Wednesday, July 06, 2005

Wisconsin Lottery Ripping Off the Poor?

That’s the claim of the Journal-Sentinel, that asserts:
Nearly one-third of all state lottery tickets sold in southeastern Wisconsin last year were sold in poor neighborhoods, and players in these areas hoping to strike it rich have not seen as many big payoffs as the rest of the region, a Journal Sentinel analysis shows.
Sounds like another case of the poor being ripped off, right?

But as our colleague Lowell Barrington pointed out to us, the problem is the stipulation “big payoffs.”

The first hint that there is something wrong with the paper’s analysis comes in a chart that shows that “winnings to sales ratio” in various localities. Across the entire area the average payout in “winnings” is 6.4% of sales.

But in fact, the lottery pays out, in prizes, far more than 6.4% of all it takes in. In Fiscal 2003-2004, the lottery had (state wide) 482.9 million dollars in sales, and gave out 275.2 million dollars in prizes.
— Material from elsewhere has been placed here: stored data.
-- ==== Sys2Proof/Machine/Dispatch.lean ====
section
/-! DEFINITION. The meaning of each command: one arm per constructor of `Instr`. -/

namespace Sys2Proof.Machine

def exec (i : Instr) (s : State) : Host.Outcome State Fault Refusal :=
  match i with
  | .regRead node => Sys2Proof.Machine.execRegRead node s
  | .regWrite node => Sys2Proof.Machine.execRegWrite node s
  | .regUpdate node => Sys2Proof.Machine.execRegUpdate node s
  | .muxP2s node => Sys2Proof.Machine.execMuxP2s node s
  | .muxS2i node => Sys2Proof.Machine.execMuxS2i node s
  | .nodeRegister node => Sys2Proof.Machine.execNodeRegister node s
  | .nodeResolve node => Sys2Proof.Machine.execNodeResolve node s
  | .fpllEnable node => Sys2Proof.Machine.execFpllEnable node s
  | .fpllDisable node => Sys2Proof.Machine.execFpllDisable node s
  | .fpllGetRate node => Sys2Proof.Machine.execFpllGetRate node s
  | .fpllSetRate node => Sys2Proof.Machine.execFpllSetRate node s
  | .fpllSetParent node => Sys2Proof.Machine.execFpllSetParent node s
  | .dpllEnable node => Sys2Proof.Machine.execDpllEnable node s
  | .dpllDisable node => Sys2Proof.Machine.execDpllDisable node s
  | .dpllGetRate node => Sys2Proof.Machine.execDpllGetRate node s
  | .dpllSetRate node => Sys2Proof.Machine.execDpllSetRate node s
  | .dpllSetParent node => Sys2Proof.Machine.execDpllSetParent node s
  | .mckEnable node => Sys2Proof.Machine.execMckEnable node s
  | .mckDisable node => Sys2Proof.Machine.execMckDisable node s
  | .mckGetRate node => Sys2Proof.Machine.execMckGetRate node s
  | .mckSetRate node => Sys2Proof.Machine.execMckSetRate node s
  | .mckSetParent node => Sys2Proof.Machine.execMckSetParent node s
  | .gckEnable node => Sys2Proof.Machine.execGckEnable node s
  | .gckDisable node => Sys2Proof.Machine.execGckDisable node s
  | .gckGetRate node => Sys2Proof.Machine.execGckGetRate node s
  | .gckSetRate node => Sys2Proof.Machine.execGckSetRate node s
  | .gckSetParent node => Sys2Proof.Machine.execGckSetParent node s
  | .periEnable node => Sys2Proof.Machine.execPeriEnable node s
  | .periDisable node => Sys2Proof.Machine.execPeriDisable node s
  | .periGetRate node => Sys2Proof.Machine.execPeriGetRate node s
  | .periSetRate node => Sys2Proof.Machine.execPeriSetRate node s
  | .periSetParent node => Sys2Proof.Machine.execPeriSetParent node s
  | .progEnable node => Sys2Proof.Machine.execProgEnable node s
  | .progDisable node => Sys2Proof.Machine.execProgDisable node s
  | .progGetRate node => Sys2Proof.Machine.execProgGetRate node s
  | .progSetRate node => Sys2Proof.Machine.execProgSetRate node s
  | .progSetParent node => Sys2Proof.Machine.execProgSetParent node s
  | .oscEnable node => Sys2Proof.Machine.execOscEnable node s
  | .oscDisable node => Sys2Proof.Machine.execOscDisable node s
  | .oscGetRate node => Sys2Proof.Machine.execOscGetRate node s
  | .oscSetRate node => Sys2Proof.Machine.execOscSetRate node s
  | .oscSetParent node => Sys2Proof.Machine.execOscSetParent node s
  | .enable node => Sys2Proof.Machine.execEnable node s
  | .disable node => Sys2Proof.Machine.execDisable node s
  | .getRate node => Sys2Proof.Machine.execGetRate node s
  | .setRate node => Sys2Proof.Machine.execSetRate node s
  | .setParent node => Sys2Proof.Machine.execSetParent node s

end Sys2Proof.Machine
end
It returned, in other words, 56.9 cents on each dollar spent on a lottery ticket.

Then how does one explain the discrepancy between this figure and the 6.4 cents the Journal-Sentinel reports?

Simple. The Journal-Sentinel analysis included as “winnings” only prizes of $600 or more. But these come to only a very small proportion of total lottery winnings.

The discrepancy could easily be accounted for if people in poor neighborhoods disproportionately play games that have a high probability of payout, but only a modest payout if you win. And indeed, the article provides evidence that this is the case:
[Mike Edmonds, director of the Wisconsin Lottery] also noted that one of the most popular games in Milwaukee County is the Pick 3 game, which has a top prize of $500 - prizes that are not recorded and tracked by the lottery. Of the $23 million in Pick 3 sales statewide last year, he said, half of those sales were in Milwaukee County.
In other words, lottery tickets with a low top payout (but a greater probability of winning) are apparently more popular in poor neighborhoods.

This article was a prime example of statistical incompetence, and should never have appeared in the paper.